Collected data:
----------------
-- ==== Sys2Proof/Machine/Sf.lean ====
section
/-!
DEFINITION. Sys2Proof/Machine/Sf.lean: the special-function unit: FFUN (R84, R152 to R158, R479) and the row-statistics
buffer with FSTAT, FSTRD and FSTCLR (R160 to R169).  SF sticky bits: INV 0, DZ 1, OFL 2, UFL 3, INX 4, STAT_SAT 5.
-/
namespace Sys2Proof.Machine

/-! ## FFUN -/

/-- A function's result: the bits in TYPE, the sticky bits, and whether the seam clamp replaced it. -/
structure FunOut where
  bits : W32
  flags : Flags := 0
  clamp : Bool := false
  deriving DecidableEq, Repr

/-- FFUN of one element of TYPE t (R152, R154, R156): rounded once, to nearest even. -/
def ffun (fn : Nat) (t : ETy) (x : W32) : FunOut :=
  let wide := widen t x
  let v := Fp.decode .fp32 wide
  match ffunSpecial fn v with
  | some (r, f) =>
    let q := roundTo t 0 0 false (Fp.decode .fp32 r)
    { bits := q.1, flags := f }
  | none =>
    match (ffunExact fn v).map (roundTo t 0 0 false) with
    | some (b, 0) => { bits := b }
    | _ =>
      let e := ffunEval fn wide
      let q := roundTo t 0 0 false (Fp.decode .fp32 e.1)
      let huge := match Fp.decode .fp32 e.1 with
        | .inf _ => true
        | _ => false
      let tiny := match Fp.decode t q.1 with
        | .fin _ m _ => decide (m < 2 ^ t.ffmt.mb)
        | _ => false
      { bits := q.1
        flags := fINX ||| (q.2 &&& fOFL) ||| (if huge then fOFL else 0) ||| (if tiny then fUFL else 0)
        clamp := e.2 }

/-- Count seam-clamp replacements in COR_SF_CLAMP, which wraps. -/
def countClamps (s : State) (p : Fin 72) (n : Nat) : State :=
  if n = 0 then s else s.rmod .corSfClamp p.val 0 fun v => v + BitVec.ofNat 64 n

/-- FFUN: d := f(a) for every active element. -/
def runFfun (p : Fin 72) (o : OpV) (s : State) : RunOut :=
  let c := s.core p
  let t := tyOf o.type
  let fn := o.fx.toNat
  let r := elemWise o t (pureElem fun lane k =>
    ((ffun fn t (elemAt c t o.va lane k)).bits, (ffun fn t (elemAt c t o.va lane k)).flags)) c
  let clamps := (elemPlaces (vlOf o) t.perLane).countP fun pl =>
    activeAt c o pl.1 (decide (pl.2 = 1)) && (ffun fn t (elemAt c t o.va pl.1 pl.2)).clamp
  { st := countClamps (s.setCore p r.1) p clamps, sticky := r.2 }

/-! ## Row statistics -/

def statDefault (_ : Nat) : RowStat := {}

def statGet (c : Core) (i : Nat) : RowStat := smapGet statDefault c.rstat i

def statPut (c : Core) (i : Nat) (x : RowStat) : Core :=
  Core.clean { c with rstat := smapPut statDefault c.rstat i x } fun q => decide (q = .rstat i)

def fSTATSAT : Flags := 0x20

/-- FP32 of an unsigned integer, to nearest even. -/
def fp32OfNat (n : Nat) : W32 × Flags := roundFin .fp32 0 0 false false n 0 false

/-- A block of R162. -/
structure Block where
  max : W32
  sum : W32
  mean : W32 := 0
  m2 : W32 := 0
  n : Nat
  flags : Flags := 0
  clamps : Nat := 0
  deriving DecidableEq, Repr

def fsub (a b : W32) : W32 × Flags := eSub .fp32 0 0 a b
def fmul (a b : W32) : W32 × Flags := eMul .fp32 0 0 a b
def fadd (a b : W32) : W32 × Flags := eAdd .fp32 0 0 a b
def ffma (a b c : W32) : W32 × Flags := eFma .fp32 0 0 false a b c

/-- e^(x − m) of log-sum-exp. -/
def expDiff (x m : W32) : FunOut :=
  let d := fsub x m
  let r := ffun 1 .fp32 d.1
  { r with flags := r.flags ||| d.2 }

/-- The flags and clamps of a function over the active elements of a group. -/
def groupFlags (xs : List W32) (f : W32 → Flags) : Flags := xs.foldl (fun a x => a ||| f x) 0

/-- A block from the reduction `red` of the active elements `xs` (R162). -/
def blockOf (lse : Bool) (xs : List W32) (red : RedOp → (W32 → W32) → W32 × Flags) : Block :=
  let mx := (red .max id).1
  if lse then
    if mx = 0xFF800000 then { max := mx, sum := 0, n := xs.length }
    else
      let sm := red .sum fun x => (expDiff x mx).bits
      { max := mx, sum := sm.1, n := xs.length, flags := sm.2 ||| groupFlags xs fun x => (expDiff x mx).flags,
        clamps := xs.countP fun x => (expDiff x mx).clamp }
  else
    let sm := red .sum id
    let nb := fp32OfNat xs.length
    let mean := fp32Div sm.1 nb.1
    let dev (x : W32) : W32 × Flags :=
      let d := fsub x mean.1
      let q := fmul d.1 d.1
      (q.1, d.2 ||| q.2)
    let m2 := red .sum fun x => (dev x).1
    { max := mx, sum := sm.1, mean := mean.1, m2 := m2.1, n := xs.length,
      flags := sm.2 ||| nb.2 ||| mean.2 ||| m2.2 ||| groupFlags xs fun x => (dev x).2 }

def maxNan (a b : W32) : W32 := eMinMax .fp32 true false a b

/-- The moments of R163. -/
def mergeMoments (e : RowStat) (b : Block) (n : Nat) : RowStat × Flags :=
  let nb := fp32OfNat b.n
  let nn := fp32OfNat n
  let ec := fp32OfNat e.count.toNat
  let w := fp32Div nb.1 nn.1
  let delta := fsub b.mean e.mean
  let d2 := fmul delta.1 delta.1
  let u := fmul d2.1 ec.1
  let mean := ffma delta.1 w.1 e.mean
  let m2s := fadd e.m2 b.m2
  let m2 := ffma u.1 w.1 m2s.1
  let sm := fadd e.sum b.sum
  ({ e with max := maxNan e.max b.max, sum := sm.1, mean := mean.1, m2 := m2.1, count := BitVec.ofNat 32 n, pmax := e.max },
   nb.2 ||| nn.2 ||| ec.2 ||| w.2 ||| delta.2 ||| d2.2 ||| u.2 ||| mean.2 ||| m2s.2 ||| m2.2 ||| sm.2)

/-- Log-sum-exp of R163, with the seam clamps of its exponential; −0 orders below +0 (R131). -/
def mergeLse (e : RowStat) (b : Block) (n : Nat) : RowStat × Flags × Nat :=
  let em := Fp.decode .fp32 e.max
  let bm := Fp.decode .fp32 b.max
  let cnt := BitVec.ofNat 32 n
  if em.isNan || bm.isNan then
    ({ e with max := 0x7FC00000, sum := 0x7FC00000, count := cnt, pmax := e.max }, 0, 0)
  else
    let blockHi := fpBelow em bm
    let hi : W32 × W32 := if blockHi then (b.max, b.sum) else (e.max, e.sum)
    let lo : W32 × W32 := if blockHi then (e.max, e.sum) else (b.max, b.sum)
    let f : FunOut :=
      if lo.1 = 0xFF800000 then { bits := 0 }
      else if Fp.cmp em bm = 0 then { bits := 0x3F800000 }
      else expDiff lo.1 hi.1
    let sm := ffma lo.2 f.bits hi.2
    ({ e with max := hi.1, sum := sm.1, count := cnt, pmax := e.max }, f.flags ||| sm.2, if f.clamp then 1 else 0)

/-- What a merge gives. -/
structure MergeOut where
  entry : RowStat
  flags : Flags
  clamps : Nat
  deriving DecidableEq, Repr

/-- Merge a block into an entry (R163); every merge records PMAX (R178). KIND 1 moments, 2 log-sum-exp. -/
def mergeBlock (e : RowStat) (lse : Bool) (b : Block) : MergeOut :=
  let kind : BitVec 2 := if lse then 2 else 1
  if e.kind = 0 then
    ⟨{ max := b.max, sum := b.sum, mean := b.mean, m2 := b.m2, count := BitVec.ofNat 32 b.n, kind := kind, pmax := e.max },
     b.flags, b.clamps⟩
  else
    let total := e.count.toNat + b.n
    let n := min total (2 ^ 32 - 1)
    let sat : Flags := if n < total then fSTATSAT else 0
    if lse then
      let r := mergeLse e b n
      ⟨r.1, b.flags ||| r.2.1 ||| sat, b.clamps + r.2.2⟩
    else
      let r := mergeMoments e b n
      ⟨r.1, b.flags ||| r.2 ||| sat, b.clamps⟩

def statKindFlt (i : Nat) : Flt := ⟨0x0304, BitVec.ofNat 32 i⟩

/-- Whether an entry refuses a merge of a kind. -/
def kindClash (e : RowStat) (lse : Bool) : Bool := decide (e.kind ≠ 0) && decide (e.kind ≠ (if lse then 2 else 1))

/-- The active elements of group g, widened to FP32, in element order. -/
def groupElems (c : Core) (o : OpV) (t : ETy) (gsh g : Nat) : List W32 :=
  let w := 512 / 2 ^ gsh
  (elemPlaces (vlOf o) t.perLane).filterMap fun pl =>
    if g * w ≤ pl.1 ∧ pl.1 < (g + 1) * w ∧ activeAt c o pl.1 (decide (pl.2 = 1)) = true then
      some (widen t (elemAt c t o.va pl.1 pl.2))
    else none

def groupBlock (c : Core) (o : OpV) (t : ETy) (lse : Bool) (gsh g : Nat) : Block :=
  blockOf lse (groupElems c o t gsh g) fun op f => reduceLanes c o t op false f (g * (512 / 2 ^ gsh)) (9 - gsh)

/-- FSTAT (R161 to R163): the blocks merge in ascending group order; a clash of kinds changes no entry. -/
def runFstat (p : Fin 72) (o : OpV) (s : State) : RunOut :=
  let c := s.core p
  let t := tyOf o.type
  let first := bitsN o.fx 0 12
  let gsh := bitsN o.fx 12 3
  let lse := bitB o.fx 15
  let groups := (List.range (2 ^ gsh)).filter fun g => !(groupElems c o t gsh g).isEmpty
  match groups.find? fun g => kindClash (statGet c (first + g)) lse with
  | some g => ranFault s (statKindFlt (first + g))
  | none =>
    let r := groups.foldl (fun (a : Core × Flags × Nat) g =>
      let m := mergeBlock (statGet a.1 (first + g)) lse (groupBlock c o t lse gsh g)
      (statPut a.1 (first + g) m.entry, a.2.1 ||| m.flags, a.2.2 + m.clamps)) (c, 0, 0)
    { st := countClamps (s.setCore p r.1) p r.2.2, sticky := r.2.1 &&& 0x3F }

/-- FSTRD (R165): lanes 0 to 4 := maximum, sum, mean, M2 and count; lanes 5 to 511 := zero. -/
def runFstrd (p : Fin 72) (o : OpV) (s : State) : RunOut :=
  let e := statGet (s.core p) (bitsN o.fx 0 12)
  ranOk (s.modCore p fun c => setWholeReg c o.vd [e.max, e.sum, e.mean, e.m2, (fp32OfNat e.count.toNat).1])

/-- Set a run of entries empty, with PMAX = −∞. -/
def clearStats (c : Core) (first n : Nat) : Core :=
  Core.clean { c with rstat := c.rstat.filter fun e => !decide (first ≤ e.1 ∧ e.1 < first + n) } fun q => match q with
    | .rstat i => decide (first ≤ i ∧ i < first + n)
    | _ => false

/-- FSTCLR (R166). -/
def runFstclr (p : Fin 72) (e : Entry) (o : OpV) (s : State) : RunOut :=
  ranOk (s.modCore p fun c => clearStats c (bitsN o.fx 0 12) e.b.toNat)

/-- The instructions of group 0x7. -/
def runSf (p : Fin 72) (e : Entry) (o : OpV) (s : State) : RunOut :=
  match e.op with
  | .ffun => runFfun p o s
  | .fstat => runFstat p o s
  | .fstrd => runFstrd p o s
  | _ => runFstclr p e o s

end Sys2Proof.Machine
end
----------------
## Aim of the exercise
In the data above, start at the line that has "structure MergeOut where", stop after the line that has "(elemPlaces (vlOf o) t.perLane).filterMap", and print every line in between exactly as it stands.

## Finished task
structure MergeOut where
  entry : RowStat
  flags : Flags
  clamps : Nat
  deriving DecidableEq, Repr

/-- Merge a block into an entry (R163); every merge records PMAX (R178). KIND 1 moments, 2 log-sum-exp. -/
def mergeBlock (e : RowStat) (lse : Bool) (b : Block) : MergeOut :=
  let kind : BitVec 2 := if lse then 2 else 1
  if e.kind = 0 then
    ⟨{ max := b.max, sum := b.sum, mean := b.mean, m2 := b.m2, count := BitVec.ofNat 32 b.n, kind := kind, pmax := e.max },
     b.flags, b.clamps⟩
  else
    let total := e.count.toNat + b.n
    let n := min total (2 ^ 32 - 1)
    let sat : Flags := if n < total then fSTATSAT else 0
    if lse then
      let r := mergeLse e b n
      ⟨r.1, b.flags ||| r.2.1 ||| sat, b.clamps + r.2.2⟩
    else
      let r := mergeMoments e b n
      ⟨r.1, b.flags ||| r.2 ||| sat, b.clamps⟩

def statKindFlt (i : Nat) : Flt := ⟨0x0304, BitVec.ofNat 32 i⟩

/-- Whether an entry refuses a merge of a kind. -/
def kindClash (e : RowStat) (lse : Bool) : Bool := decide (e.kind ≠ 0) && decide (e.kind ≠ (if lse then 2 else 1))

/-- The active elements of group g, widened to FP32, in element order. -/
def groupElems (c : Core) (o : OpV) (t : ETy) (gsh g : Nat) : List W32 :=
  let w := 512 / 2 ^ gsh
  (elemPlaces (vlOf o) t.perLane).filterMap fun pl =>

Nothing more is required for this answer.